Although Nagasawa wanted to leave his sprawling estate to Amy Mori’s big brother, Kosuke Ijichi, he was still a child when Nagasawa died in 1934, and his father was not a U.S. citizen. The only recourse was to liquidate the property and distribute what turned out to be a tiny sum from the once prosperous empire to the heirs.
Despite the later circumstances that would make anyone understandably bitter, Mori’s memories of her childhood at her great uncle’s side are sweet. She recalls trailing him around his greenhouse as he tended to his babies. “He loved his garden, he was interested in flowers, and he had a lot of unusual plants.”
Today Fountaingrove is little more than a memory; there is no winery, the fields now sprout solar panels for one of a handful of low-slung office buildings. Although the greenhouse is gone, it’s still possible to see some of the dilapidated buildings of the once-grand Fountain Grove (now known as Fountaingrove) estate. The enormous red wood-sided Round Barn, constructed to hold sixty horses, is familiar to drivers heading up Highway 101, even if they don’t know who built the curiosity.
Just steps from an office park jogging trail, the ruins of what was once the largest vineyard in the area are a pile of crumpled buildings just behind a metal fence. Large roofless loft spaces hint at the bustle of industry. About 100,000 gallons of wine annually used to flow through doors that are now missing. Barrels were distributed on New York’s Vesey Street and even overseas—Fountain Grove’s vintage was the first California wine poured in Great Britain.
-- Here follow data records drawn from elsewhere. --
/-- Doorbell writes: one that is not of eight bytes has an error response alone; one for a slot without a resident partition,
or with a value not below the ring's entry count, is ignored and counted in CNT_DB_BAD (R310, R369).
Doorbell writes that are taken: each writes the pointer of its ring; RQ_DB latches source 41, CQ_DB and EV_DB let their
backlogs drain, EXP_DB lets a dropped batch be reported (R310, R311). -/
def Obligations.Doorbells : Prop :=
  (∀ (p : Nat) (w : W64) (be : Nat) (s : State), held s = false → p < 8 →
     (be ≠ 0xFF → ∀ c ∈ [Instr.rqDb p w be, .cqDb p w be, .expDb p w be, .evDb w be],
       exec c s = .next { s with out := { s.out with cpErr := true } }) ∧
     (be = 0xFF → ∃ u : State, u = bump { s with out := { s.out with cpErr := false } } Cnt.dbBad 1 ∧
       ((slotPart s p).isNone ∨ (lastVal s 6 0x21 p).toNat ≤ wfld w 31 0 → exec (.rqDb p w be) s = .next u) ∧
       ((slotPart s p).isNone ∨ (lastVal s 6 0x25 p).toNat ≤ wfld w 31 0 → exec (.cqDb p w be) s = .next u) ∧
       ((slotPart s p).isNone ∨ (lastVal s 5 0x31 p).toNat ≤ wfld w 31 0 → exec (.expDb p w be) s = .next u) ∧
       (evEntries s ≤ wfld w 31 0 → exec (.evDb w be) s = .next u))) ∧
  (∀ (p : Nat) (w : W64) (s s0 : State) (v : W64), held s = false → p < 8 → v = w64 (wfld w 31 0) →
     s0 = { s with out := { s.out with cpErr := false } } →
     (∀ d P, slotPart s p = some (d, P) → wfld w 31 0 < (lastVal s 6 0x21 p).toNat →
       exec (.rqDb p w 0xFF) s = .next { s0 with
         od := { s.od with vals := s.od.vals.put (okey 6 0x22 p) v }, core := { s.core with intr := s.core.intr ||| 2 ^ 41 } }) ∧
     (∀ d P, slotPart s p = some (d, P) → wfld w 31 0 < (lastVal s 6 0x25 p).toNat →
       exec (.cqDb p w 0xFF) s = .next (ctxIdle (cqDrain { s0 with od := { s.od with vals := s.od.vals.put (okey 6 0x27 p) v } } d) d)) ∧
     (∀ d P, slotPart s p = some (d, P) → wfld w 31 0 < (lastVal s 5 0x31 p).toNat →
       exec (.expDb p w 0xFF) s = .next (expResync { s0 with od := { s.od with vals := s.od.vals.put (okey 5 0x33 p) v } } d)) ∧
     (wfld w 31 0 < evEntries s →
       exec (.evDb w 0xFF) s = .next (evDrain { s0 with
         od := { s.od with vals := s.od.vals.put (okey 1 0x43 0) v }, core := { s.core with evTimer := false } })))

/-- An event that finds room, no backlog and no drop before it is written at EV_HEAD as the four words of Table CORE-6, and
EV_HEAD moves on by one; one that finds no room or a backlog goes to the end of the backlog while that holds fewer than 1,024
entries; beyond, it is dropped and counted (R311).
The backlog of the Event Ring drains in order while the ring has room: what is left is the newer end of what there was, and
as many entries as have gone have been written (R311). -/
def Obligations.EventsPosted : Prop :=
  (∀ (s : State) (num : Nat) (d : Option Nat) (code arg0 arg1 : Nat), s.core.evDropped = 0 → Ev.sev num code ≠ 2 →
     ∃ t, t = post s num d code arg0 arg1 ∧ Posted s t ∧
       (s.core.backlog = [] → evRoom s = true →
         t1Words t (evBase s + 32 * s.core.evHead) 4 = evEntry s num d code arg0 arg1 ∧
         t.core.evHead = (s.core.evHead + 1) % evEntries s ∧ t.core.backlog = []) ∧
       (s.core.backlog ≠ [] ∨ evRoom s = false → s.core.backlog.length < 1024 →
         t = { s with core := { s.core with backlog := s.core.backlog ++ [evEntry s num d code arg0 arg1] } }) ∧
       (s.core.backlog ≠ [] ∨ evRoom s = false → 1024 ≤ s.core.backlog.length →
         t = bump { s with core := { s.core with evDropped := 1 } } Cnt.evDrop 1)) ∧
  (∀ s : State, evEntries s ≠ 0 →
     ∃ gone, gone ++ (evDrain s).core.backlog = s.core.backlog ∧
       ((evDrain s).core.backlog = [] ∨ evRoom (evDrain s) = false) ∧
       (evDrain s).core.evHead % evEntries s = (s.core.evHead + gone.length) % evEntries s)

/-! ## The control core -/

/-- The watchdog of a core that runs firmware: a write begins its period again; half a period without one latches source 48; an expiry is
that of R307; and an engine that has stalled on a full FIFO longer than FW_WDOG_US is treated as one, as the second of two within 1 s or not
where one has come before: the row does not say which (R307, R309, Table CORE-2; log entry 56). -/
def Obligations.WatchdogRows : Prop :=
  ∀ s : State, held s = false → s.core.st ≠ .boot →
    (∀ w, exec (.watchdogWrite w) s = .next { s with core := { s.core with wdogHalf := false } }) ∧
    (s.core.wdogHalf = false →
      exec .watchdogHalf s = .next { s with core := { s.core with wdogHalf := true, intr := s.core.intr ||| 2 ^ 48 } }) ∧
    (s.core.wdogHalf = true → exec .watchdogHalf s = .next s) ∧
    (∀ again : Bool, ∃ t, exec (.watchdogExpiry again) s = .next t ∧ Expired s again t) ∧
    (∀ q, (engOf s q).stalled = true → ∃ t u again, exec (.fifoStallTimeout q) s = .next t ∧ Expired u again t ∧
      (s.core.expired = false → u = s ∧ again = false) ∧ (s.core.expired = true → u = { s with free := s.free + 1 }))

/-- A write of 1 clears each latched interrupt source that it names and no other; an entry unread for 100 µs raises the event
line's condition (R299, R311). -/
def Obligations.InterruptRows : Prop :=
  (∀ (w : W64) (s : State), held s = false → ∃ t, exec (.intStatusClear w) s = .next t ∧
    (∀ n, n < 50 → bitOf t.core.intr n = (bitOf s.core.intr n && !bitOf w.toNat n)) ∧
    t = { s with core := { s.core with intr := t.core.intr } }) ∧
  (∀ s : State, held s = false → evUnread s ≠ 0 →
    exec .eventIrqTimer s = .next { s with core := { s.core with evTimer := true } })
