-- ==== Sys2Proof/Laws/Engine.lean ====
section
/-! SUPPORT. Laws of the Element Engine's register rows: reading an element after elements were put, after rows were set, and what
issuing a word does. -/

namespace Sys2Proof.Machine

/-! ## Bits of a row -/

theorem shift_mod (x a b : Nat) : (x >>> a) % 2 ^ b = (x % 2 ^ (a + b)) >>> a := by
  rw [Nat.shiftRight_eq_div_pow, Nat.shiftRight_eq_div_pow, Nat.pow_add, Nat.mod_mul_right_div_self]

/-- Elements that end below a place depend on the bits below it alone. -/
theorem elemAt_low {x y k w j : Nat} (h : x % 2 ^ k = y % 2 ^ k) (hj : w * (j + 1) ≤ k) : elemAt x w j = elemAt y w j := by
  have hd : 2 ^ (w * j + w) ∣ 2 ^ k := Nat.pow_dvd_pow 2 (by rw [Nat.mul_succ] at hj; omega)
  unfold elemAt
  rw [shift_mod, shift_mod, ← Nat.mod_mod_of_dvd x hd, ← Nat.mod_mod_of_dvd y hd, h]

/-- Elements that begin at or above a place depend on the bits from it alone. -/
theorem elemAt_high {x y k w j : Nat} (h : x >>> k = y >>> k) (hj : k ≤ w * j) : elemAt x w j = elemAt y w j := by
  unfold elemAt
  obtain ⟨d, hd⟩ := Nat.exists_eq_add_of_le hj
  rw [hd, Nat.shiftRight_add, Nat.shiftRight_add, h]

/-- The elements packed as one number. -/
def packed (w : Nat) (l : List Nat) : Nat := l.foldr (fun v a => v % 2 ^ w + a * 2 ^ w) 0

theorem packed_lt (w : Nat) (l : List Nat) : packed w l < 2 ^ (w * l.length) := by
  induction l with
  | nil => simp [packed]
  | cons v l ih =>
    have h1 : v % 2 ^ w < 2 ^ w := Nat.mod_lt _ (Nat.two_pow_pos w)
    have h2 : packed w l + 1 ≤ 2 ^ (w * l.length) := ih
    have h3 := Nat.mul_le_mul_right (2 ^ w) h2
    have h4 : packed w (v :: l) = v % 2 ^ w + packed w l * 2 ^ w := rfl
    rw [h4, List.length_cons, Nat.mul_succ, Nat.pow_add]
    rw [Nat.add_mul] at h3
    omega

theorem packed_elem (w : Nat) (l : List Nat) (i : Nat) : elemAt (packed w l) w i = l.getD i 0 % 2 ^ w := by
  induction l generalizing i with
  | nil => simp [packed, elemAt]
  | cons v l ih =>
    have h4 : packed w (v :: l) = v % 2 ^ w + packed w l * 2 ^ w := rfl
    cases i with
    | zero => simp [elemAt, h4]
    | succ i =>
      have h1 : v % 2 ^ w < 2 ^ w := Nat.mod_lt _ (Nat.two_pow_pos w)
      have h5 : packed w (v :: l) >>> w = packed w l := by
        rw [h4, Nat.shiftRight_eq_div_pow, Nat.add_mul_div_right _ _ (Nat.two_pow_pos w), Nat.div_eq_of_lt h1, Nat.zero_add]
      rw [List.getD_cons_succ, ← ih i]
      unfold elemAt
      rw [Nat.mul_succ, Nat.add_comm, Nat.shiftRight_add, h5]

theorem rowPut_eq (old w off : Nat) (l : List Nat) :
    rowPut old w off l = old % 2 ^ (w * off) + (packed w l + (old >>> (w * (off + l.length))) * 2 ^ (w * l.length)) * 2 ^ (w * off) := rfl

/-- Below the elements put, a row keeps its bits. -/
theorem rowPut_low (old w off : Nat) (l : List Nat) : rowPut old w off l % 2 ^ (w * off) = old % 2 ^ (w * off) := by
  rw [rowPut_eq, Nat.add_mul_mod_self_right, Nat.mod_mod]

theorem rowPut_shift (old w off : Nat) (l : List Nat) :
    rowPut old w off l >>> (w * off) = packed w l + (old >>> (w * (off + l.length))) * 2 ^ (w * l.length) := by
  rw [rowPut_eq, Nat.shiftRight_eq_div_pow, Nat.add_mul_div_right _ _ (Nat.two_pow_pos _), Nat.div_eq_of_lt (Nat.mod_lt _ (Nat.two_pow_pos _)),
    Nat.zero_add]

/-- Above the elements put, a row keeps its bits. -/
theorem rowPut_high (old w off : Nat) (l : List Nat) :
    rowPut old w off l >>> (w * (off + l.length)) = old >>> (w * (off + l.length)) := by
  conv => lhs; rw [Nat.mul_add, Nat.shiftRight_add, rowPut_shift]
  rw [Nat.shiftRight_eq_div_pow, Nat.add_mul_div_right _ _ (Nat.two_pow_pos _), Nat.div_eq_of_lt (packed_lt w l), Nat.zero_add]

/-- The elements put read back. -/
theorem elemAt_rowPut_in (old w off : Nat) (l : List Nat) {i : Nat} (h : i < l.length) :
    elemAt (rowPut old w off l) w (off + i) = l.getD i 0 % 2 ^ w := by
  have e : elemAt (rowPut old w off l) w (off + i) = elemAt (rowPut old w off l >>> (w * off)) w i := by
    unfold elemAt; rw [Nat.mul_add, Nat.shiftRight_add]
  rw [e, rowPut_shift, ← packed_elem w l i]
  refine elemAt_low (k := w * l.length) ?_ (Nat.mul_le_mul_left w h)
  rw [Nat.add_mul_mod_self_right]

/-- Elements outside those put, of any width, keep their value. -/
theorem elemAt_rowPut_out (old w off : Nat) (l : List Nat) {v j : Nat} (h : v * (j + 1) ≤ w * off ∨ w * (off + l.length) ≤ v * j) :
    elemAt (rowPut old w off l) v j = elemAt old v j := by
  rcases h with h | h
  · exact elemAt_low (rowPut_low old w off l) h
  · exact elemAt_high (rowPut_high old w off l) h

theorem elemAt_row (x : Nat) {w j : Nat} (h : w * (j + 1) ≤ 4096) : elemAt (x % 2 ^ 4096) w j = elemAt x w j :=
  elemAt_low (k := 4096) (Nat.mod_mod _ _) h

/-! ## Rows of an engine -/

theorem rowOf_setRow (e : Eng) (r i v r' i' : Nat) (hi : i < 32) (hi' : i' < 32) :
    rowOf (setRow e r i v) r' i' = if r' = r ∧ i' = i then v % 2 ^ 4096 else rowOf e r' i' := by
  have hk : rowKey r' i' = rowKey r i ↔ r' = r ∧ i' = i := by unfold rowKey; omega
  simp only [rowOf, setRow, Tab.getD_set, hk]

theorem setRows_fold (r : Nat) (l : List Nat) : ∀ (k : Nat) (e : Eng), k + l.length ≤ 32 → ∀ r' i, i < 32 →
    rowOf ((List.zip (List.range' k l.length) l).foldl (fun e x => setRow e r x.1 x.2) e) r' i =
      if r' = r ∧ k ≤ i ∧ i < k + l.length then l.getD (i - k) 0 % 2 ^ 4096 else rowOf e r' i := by
  induction l with
  | nil => intro k e _ r' i _; exact (if_neg (fun h => by simp at h; omega)).symm
  | cons a l ih =>
    intro k e hk r' i hi
    rw [List.length_cons] at hk
    rw [List.length_cons, List.range'_succ, List.zip_cons_cons, List.foldl_cons, ih (k + 1) _ (by omega) r' i hi,
      rowOf_setRow e r k a r' i (by omega) hi]
    by_cases hr : r' = r
    · by_cases h1 : i = k
      · rw [if_neg (by omega), if_pos ⟨hr, h1⟩, if_pos ⟨hr, by omega, by omega⟩, h1, Nat.sub_self]; rfl
      · rw [if_neg (c := r' = r ∧ i = k) (fun h => h1 h.2)]
        by_cases h2 : k + 1 ≤ i ∧ i < k + 1 + l.length
        · rw [if_pos ⟨hr, h2⟩, if_pos ⟨hr, by omega, by omega⟩]
          have : i - k = (i - (k + 1)) + 1 := by omega
          rw [this, List.getD_cons_succ]
        · rw [if_neg (fun h => h2 h.2), if_neg (fun h => h2 ⟨by omega, by omega⟩)]
    · rw [if_neg (fun h => hr h.1), if_neg (fun h => hr h.1), if_neg (fun h => hr h.1)]

/-- What setting the first rows of a register leaves in every row. -/
theorem rowOf_setRows (e : Eng) (r : Nat) (l : List Nat) (hl : l.length ≤ 32) (r' i : Nat) (hi : i < 32) :
    rowOf (setRows e r l) r' i = if r' = r ∧ i < l.length then l.getD i 0 % 2 ^ 4096 else rowOf e r' i := by
  unfold setRows
  rw [List.range_eq_range', setRows_fold r l 0 e (by omega) r' i hi]
  simp

/-- The elements of a register whose first rows were set. -/
theorem elemAt_setRows {e e0 : Eng} {r : Nat} {l : List Nat} (he : e.m = (setRows e0 r l).m) (hl : l.length ≤ 32) {i w j : Nat} (hi : i < 32)
    (hj : w * (j + 1) ≤ 4096) :
    elemAt (rowOf e r i) w j = if i < l.length then elemAt (l.getD i 0) w j else elemAt (rowOf e0 r i) w j := by
  have h1 : rowOf e r i = rowOf (setRows e0 r l) r i := by unfold rowOf; rw [he]
  rw [h1, rowOf_setRows e0 r l hl r i hi]
  by_cases h : i < l.length
  · rw [if_pos ⟨rfl, h⟩, if_pos h, elemAt_row _ hj]
  · rw [if_neg (fun hh => h hh.2), if_neg h]

/-- Setting rows changes no more of an engine than its registers. -/
theorem setRows_frame (e : Eng) (r : Nat) (l : List Nat) : setRows e r l = { e with m := (setRows e r l).m } := by
  unfold setRows
  generalize List.zip (List.range l.length) l = z
  induction z generalizing e with
  | nil => rfl
  | cons a z ih => rw [List.foldl_cons, ih]; rfl

theorem setRow_frame (e : Eng) (r i v : Nat) : setRow e r i v = { e with m := (setRow e r i v).m } := rfl

/-! ## Poisoned words -/

/-- Only the set of poisoned words changes where elements are written. -/
theorem wipe_frame (e : Eng) (l : List RegSpan) : wipe e l = { e with bad := (wipe e l).bad } := by unfold wipe; split <;> rfl

/-- The poisoned words that are left are those of before that no element written lies in. -/
theorem wipe_bad (e : Eng) (l : List RegSpan) : (wipe e l).bad = e.bad.filter (fun k => !l.any (fun x => x.words.contains k)) := by
  unfold wipe
  split
  · rename_i h; rw [List.isEmpty_iff.mp h]; rfl
  · rfl

theorem wipe_sound {e : Eng} (h : e.bad = []) (l : List RegSpan) : wipe e l = e := by unfold wipe; simp [h]

@[simp] theorem wipe_m (e : Eng) (l : List RegSpan) : (wipe e l).m = e.m := by rw [wipe_frame]

@[simp] theorem rowOf_wipe (e : Eng) (l : List RegSpan) (r i : Nat) : rowOf (wipe e l) r i = rowOf e r i := by unfold rowOf; rw [wipe_m]

@[simp] theorem poisonCensus_nil (l : List RegSpan) : poisonCensus [] l = {} := rfl

@[simp] theorem poisonRead_nil (s : State) (p : Nat) (l : List RegSpan) : poisonRead s p [] l = s := rfl

theorem plainRead_sound {e : Eng} (h : e.bad = []) (s : State) (p : Nat) (l : List RegSpan) : plainRead s p e l = s := by
  unfold plainRead; simp [h]

@[simp] theorem setRows_bad (e : Eng) (r : Nat) (l : List Nat) : (setRows e r l).bad = e.bad := by rw [setRows_frame]

theorem wipe_setRows {e : Eng} (h : e.bad = []) (r : Nat) (l : List Nat) (x : List RegSpan) : wipe (setRows e r l) x = setRows e r l :=
  wipe_sound (by rw [setRows_bad, h]) x

theorem census_zero_add (c : Census) : ({} : Census).add c = c := by
  cases c; simp [Census.add]

/-- A row none of whose words is poisoned is read as it stands. -/
theorem seenRow_sound {e : Eng} (h : e.bad = []) (x : RegSpan) : seenRow e x = rowOf e x.reg x.row := by unfold seenRow; simp [h]

/-! ## Engines of the state -/

theorem engOf_setEng (s : State) (q r : Nat) (e : Eng) : engOf (setEng s q e) r = if r = q then e else engOf s r := by
  simp only [engOf, setEng, Tab.getD_set]

theorem engOf_congr {s t : State} (h : t.ee = s.ee) (q : Nat) : engOf t q = engOf s q := by unfold engOf; rw [h]

theorem lenRows_le (e : Eng) (p : Nat) : lenRows e p ≤ 32 := by
  have : fld (lenOf e p) 4 0 < 2 ^ 5 := Nat.mod_lt _ (by decide)
  unfold lenRows; omega

theorem lenCols_le (e : Eng) (p : Nat) : lenCols e p ≤ 128 := by
  have : fld (lenOf e p) 14 8 < 2 ^ 7 := Nat.mod_lt _ (by decide)
  unfold lenCols; omega

/-- Taking duplicates out of a list changes none of its members. -/
theorem mem_dedup {α : Type} [DecidableEq α] (l : List α) (a : α) : a ∈ dedup l ↔ a ∈ l := by
  have h : ∀ (l acc : List α), a ∈ l.foldl (fun acc x => if acc.contains x then acc else acc ++ [x]) acc ↔ a ∈ acc ∨ a ∈ l := by
    intro l
    induction l with
    | nil => intro acc; simp
    | cons x l ih =>
      intro acc
      rw [List.foldl_cons, ih]
      by_cases hx : acc.contains x = true
      · rw [if_pos hx, List.mem_cons]
        have : x ∈ acc := by simpa using hx
        constructor
        · rintro (h | h)
          · exact .inl h
          · exact .inr (.inr h)
        · rintro (h | rfl | h)
          · exact .inl h
          · exact .inl this
          · exact .inr h
      · rw [if_neg hx, List.mem_append, List.mem_singleton, List.mem_cons, or_assoc]
  simpa [dedup] using h l []

/-! ## Issue -/

/-- A word that can issue and is not bad is executed. -/
theorem issueWord_go {s : State} {q : Nat} {w : W64} {op : Nat} {regs : List Nat} {sg : Seg} (h : Issues s q w op regs sg)
    {bad : Eng → Seg → Bool} (hb : bad (engOf s q) sg = false) (ho : opcodes.contains op = true) (go : Eng → Seg → State) :
    issueWord s q w.toNat op bad regs go = go (engOf s q) sg := by
  have hl : (sg.idx + 1 == sg.n && decide (op ≠ 1)) = false := by
    rcases h.last with h | h
    · simp [h]
    · simp [h]
  unfold issueWord
  simp only [h.runs, h.up, h.opcode, ho, hb, hl, h.clean, h.loaded]
  simp

theorem bumpD_step {t u : State} (hp : t.parts = u.parts) (item d n : Nat) :
    bumpD { t with cnt := u.cnt } item d n = { t with cnt := (bumpD u item d n).cnt } := by
  have he : partOf { t with cnt := u.cnt } d = partOf u d := by unfold partOf; rw [← hp]
  unfold bumpD
  rw [he]
  split <;> rfl

theorem bumpD_parts (u : State) (i d n : Nat) : (bumpD u i d n).parts = u.parts := by unfold bumpD; split <;> rfl

theorem bumpCensus_congr {s t : State} (hp : t.parts = s.parts) (hc : t.cnt = s.cnt) (d : Nat) (c : Census) :
    bumpCensus t d c = { t with cnt := (bumpCensus s d c).cnt } := by
  have h0 : t = { t with cnt := s.cnt } := by rw [← hc]
  unfold bumpCensus
  conv => lhs; rw [h0]
  rw [bumpD_step hp, bumpD_step (u := bumpD s Cnt.numNan d c.nan) (by rw [bumpD_parts]; exact hp),
    bumpD_step (u := bumpD (bumpD s Cnt.numNan d c.nan) Cnt.numInf d c.inf) (by simp only [bumpD_parts]; exact hp),
    bumpD_step (u := bumpD (bumpD (bumpD s Cnt.numNan d c.nan) Cnt.numInf d c.inf) Cnt.numScaleNan d c.scaleNan)
      (by simp only [bumpD_parts]; exact hp),
    bumpD_step (u := bumpD (bumpD (bumpD (bumpD s Cnt.numNan d c.nan) Cnt.numInf d c.inf) Cnt.numScaleNan d c.scaleNan) Cnt.numSat d c.sat)
      (by simp only [bumpD_parts]; exact hp)]

/-- The counters and the rest after an instruction has retired. -/
theorem retire_frame (s : State) (q : Nat) (e : Eng) (sg : Seg) (sum : Bool) (sxd : Nat) (x : W64 × W64 × W64) (c : Census) :
    retire s q e sg sum sxd x c =
      { setEng s q { (if sum then setSx3 e sg.slot sxd x else e) with run := some sg.next } with cnt := counted s sg.slot c } := by
  have hsp : ∀ e', slotD (setEng s q e') sg.slot = slotD s sg.slot := fun e' => rfl
  unfold retire counted
  simp only [hsp]
  cases slotD s sg.slot with
  | none => rfl
  | some d => dsimp only; exact bumpCensus_congr (s := s) (t := setEng s q _) rfl rfl d c

end Sys2Proof.Machine
end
Today, instead of men performing backbreaking work on creaking machinery, unkempt grass bends in the light breeze. California Towhees flit quickly in and out of branches. Outside the fence, the blacksmith’s shop leans into the armpit of a trailside oak tree. It’s not entirely clear if the tree is supporting the building, or vice-versa, but it all looks one gust away from collapse, and has looked that way for years.
The distillery, woodshed, and boiler buildings seem melted together like crayons, impossibly blurring where one building starts and another ends. Brick walls and arched windows hint at the cool comfort inside in the blisteringly hot summer, where tables of pickers and vintners shared risotto lunches and Nagasawa raised a glass to toast in English and Italian, all with his Scottish accent, according to accounts of the day.
Karen Perkins, Kosuke Ijichi’s daughter, says the family is good naturedly philosophical about the loss of property that would be worth millions today. “My mother said if my father had inherited the land he would never have met her and I never would have been born,” she says.
Amy Mori sees it differently. She says that although her big brother never whined, “We would go up to Fountaingrove and he would say, ‘This could have been all yours’.”
In a small way, its abandoned buildings and grassy patches are everybody’s today. It’s still possible to stand in a meadow and, with a well-placed hand, block out the hotel (that has a Nagasawa ballroom), the condos, and low-slung corporate buildings to imagine a simpler time at Fountain Grove, a time when, as today, hawks circled in the sky and red-wing blackbirds flashed their shoulder patches across meadows on too-hot summer afternoons, and everything else seemed to stand still.